Stanza 6 is characterized by the awareness of death; the last line
suggests that wisdom comes from close proximity to death. The shift
seems appropriate; religious practice and belief include coming to
terms with death.
A Serious Hunger
From the earliest lines of the poem, the speaker has a question—why
does he, a nonreligious person, regularly stop in churches? This church
is "another" church, into which the speaker has ventured. Part of him
feels it is a waste of time: "the place was not worth stopping for." Yet,
even as he thinks this, he admits he "often" stops and always end up
feeling "at a loss." He stops and goes into these churches irrationally
and compulsively, not for any reason he can name.

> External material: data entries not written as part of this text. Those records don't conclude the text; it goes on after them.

/-- R193, R194, R198: TIME and CNTR write an S pair, and the counter numbers. -/
def Obligations.TimeAndCounterResults : Prop :=
  ∀ (s : State) (p : Fin 32) (i : BitVec 8),
    (∃ t, exec (.time (.s p)) s = .next t ∧ ScalarWritten s t (.s p) true (s.die s.g.die).time) ∧
    (∃ t x, exec (.cntr (.s p) i) s = .next t ∧ ScalarWritten s t (.s p) true x ∧
      (i.toNat = 0 → x = BitVec.ofNat 64 ((s.die (s.g.ckey / 512)).cycle - (s.coreOf s.g.ckey).lag - (s.coreOf s.g.ckey).zeroed)) ∧
      (i.toNat ∈ [5, 6, 8, 9, 10] → x = (s.coreOf s.g.ckey).cnt.get i.toNat 0) ∧
      (i.toNat ∈ [1, 2, 3, 4, 11, 12] → x = s.g.cnt.get i.toNat 0) ∧
      (i.toNat = 7 → x = (s.fnOf s.g.fkey).cnt7) ∧
      (i.toNat = 13 → x = BitVec.ofInt 64 (((s.fnOf s.g.fkey).level : Int) - (s.fnOf s.g.fkey).debt)) ∧
      (i.toNat = 14 → x = (s.die s.g.die).temp))

/-! ### Floating instructions -/

/-- R79 for the floating relations: true where the relation holds in every element. -/
def Obligations.FloatCompareResults : Prop :=
  ∀ (i : Instr) (op : BitVec 7) (d a b : Operand) (r : Val → Val → Prop) (s : State),
    fltCompare i = some (op, d, a, b, r) → i.wf = true →
    encodeCore i = some (formA op false d.code a.code b.code) ∧
    ∃ t f, exec i s = .next t ∧ PredWritten s t d f ∧
      ∀ l, f l = true ↔ ∀ e, e < fCount s.fmt →
        r (s.fmt.value (fElem s.fmt (s.rd a l) e)) (s.fmt.value (fElem s.fmt (s.rd b l) e))

/-- R100, R101, R103: the two-source floating instructions, element by element. -/
def Obligations.FloatTwoSourceResults : Prop :=
  ∀ (i : Instr) (op : BitVec 7) (w : Bool) (d a b : Operand) (F : Fmt → Rnd → Bool → Nat → Nat → Nat → Nat) (s : State),
    fltBinary i = some (op, w, d, a, b, F) → i.wf = true →
    encodeCore i = some (formA op w d.code a.code b.code) ∧
    ∃ t x, exec i s = .next t ∧ Written s t w d false x ∧
      ∀ l e, e < fCount s.fmt → elemNat s.fmt.bits (x l) e =
        F s.fmt s.rnd s.sat (fElem s.fmt (s.rd a l) e) (fElem s.fmt (s.rd b l) e) (fElem s.fmt (s.rd d l) e) % 2 ^ s.fmt.bits

/-- R102, R104: the functions of FUN, and FCLASS, element by element; R104's class codes. What FUN's functions give is stated beside R102
(FloatFunctionSpecialOperands, IntegralRoundingIsExact). -/
def Obligations.FloatOneSourceResults : Prop :=
  (∀ (i : Instr) (op : BitVec 7) (fn : BitVec 8) (w : Bool) (d a : Operand) (F : Fmt → Rnd → Bool → Nat → Nat) (s : State),
    fltUnary i = some (op, fn, w, d, a, F) → i.wf = true →
    encodeCore i = some (formA op w d.code a.code fn) ∧
    ∃ t x, exec i s = .next t ∧ Written s t w d false x ∧
      ∀ l e, e < fCount s.fmt → elemNat s.fmt.bits (x l) e =
        F s.fmt s.rnd s.sat (fElem s.fmt (s.rd a l) e) % 2 ^ s.fmt.bits) ∧
  (∀ (f : Fmt) (x : Nat), f ∈ elementFormats → x < 2 ^ f.bits →
    let v := f.value x
    let small := |ratOf v| < (2 : ℚ) ^ (1 - (f.bias : Int))
    (v = .nan → fclassCode f x = 8) ∧ (v = .inf true → fclassCode f x = 0) ∧ (v = .inf false → fclassCode f x = 7) ∧
    ((∃ s m e, v = .fin s m e) →
      (ratOf v = 0 → fclassCode f x = if f.neg x then 3 else 4) ∧
      (ratOf v < 0 → fclassCode f x = if small then 2 else 1) ∧ (0 < ratOf v → fclassCode f x = if small then 5 else 6))) ∧
  (∀ (f : Fmt) (x : Nat), f ∈ elementFormats → x < 2 ^ f.bits →
    (f.value x = .nan → fabsBits f x = f.nan.getD 0 ∧ fnegBits f x = f.nan.getD 0) ∧
    (f.value x ≠ .nan → fabsBits f x = x % f.signW ∧ fnegBits f x = if x < f.signW then x + f.signW else x - f.signW))

/-- R102: the column of special operands; and 2^x and log₂ x of the other operands, correctly rounded wherever the numbers within a 2^(−50)
part of the value all round alike, and always where the value is a power of two or an integer (the model rounds from enclosures, log
entry 14, DESIGN CHOICE). -/
def Obligations.FloatFunctionSpecialOperands : Prop :=
  ∀ (f : Fmt) (r : Rnd) (sat : Bool) (x : Nat), f ∈ elementFormats → x < 2 ^ f.bits →
    let v := f.value x
    let nan := f.nan.getD 0
    (v = .nan → frcpBits f r sat x = nan ∧ frsqBits f r sat x = nan ∧ fsqrtBits f r sat x = nan ∧ fexp2Bits f r sat x = nan ∧
      flog2Bits f r sat x = nan ∧ fintBits f r x = nan) ∧
    (v.isZero = true → frcpBits f r sat x = roundFmt (.inf (f.neg x)) f r sat ∧
      frsqBits f r sat x = roundFmt (.inf (f.neg x)) f r sat ∧ fsqrtBits f r sat x = x ∧
      flog2Bits f r sat x = roundFmt (.inf true) f r sat ∧ fintBits f r x = x) ∧
    (∀ s, v = .inf s → frcpBits f r sat x = f.withSign s 0 ∧ fintBits f r x = x) ∧
    (v = .inf false → frsqBits f r sat x = 0 ∧ fsqrtBits f r sat x = roundFmt (.inf false) f r sat ∧
      fexp2Bits f r sat x = roundFmt (.inf false) f r sat ∧ flog2Bits f r sat x = roundFmt (.inf false) f r sat) ∧
    (v = .inf true → fexp2Bits f r sat x = 0) ∧
    (Less v (.fin false 0 0) → frsqBits f r sat x = nan ∧ fsqrtBits f r sat x = nan ∧ flog2Bits f r sat x = nan) ∧
    (ratOf v = 1 → flog2Bits f r sat x = 0) ∧
    ((∃ s m e, v = .fin s m e) →
      let q : ℝ := ((ratOf v : ℚ) : ℝ)
      (∀ n : Int, ratOf v = n → RoundsTo f r sat false ((2 : ℝ) ^ n) (fexp2Bits f r sat x)) ∧
      (∀ n : Int, ratOf v = (2 : ℚ) ^ n → RoundsTo f r sat (decide (n < 0)) (n : ℝ) (flog2Bits f r sat x)) ∧
      RoundsNear f r sat false ((2 : ℝ) ^ q) (fexp2Bits f r sat x) ∧
      (0 < ratOf v → RoundsNear f r sat (decide (ratOf v < 1)) (Real.logb 2 q) (flog2Bits f r sat x)))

In the last few stanzas, he begins to put words to the reason for his
compulsion. He notes that the church is a "serious house on serious
earth." It is a place where human compulsions—perhaps even his own
compulsion to visit old churches—are seen as the workings of destiny.
A sense of destiny gives meaning and purpose to human desires and
needs. He is surprised to discover the "hunger to be more serious" in
himself, yet he sees it as a human hunger. Ultimately, confronting this
hunger for seriousness in himself and realizing it is tied to his
compulsion to visit churches is the point of the poem. Despite the
inevitable obsolescence of religion, there is a human hunger for
purpose and meaning behind religion.
2)
Question :Is social awareness and important concern to
Seamus Heaney in his poetry? Justify your answer?
Answer :
While social concerns appear in some of Seamus Heaney’s
poems, such concerns are not as strongly emphasized as they
are in the works of various other poets. Indeed, Heaney has
been criticized for not being more politically engaged and has
had to defend himself against such criticism. If the random
sampling of thirty or so of some of Heaney’s best-know poems
at poemfinder.com is any indication, a surprisingly small
portion of his work seems overtly and emphatically engaged
with social problems or political topics. This is especially
surprising because he is a Catholic from largely-Protestant
Northern Ireland, where political and religious tensions have
often been very great and very violent.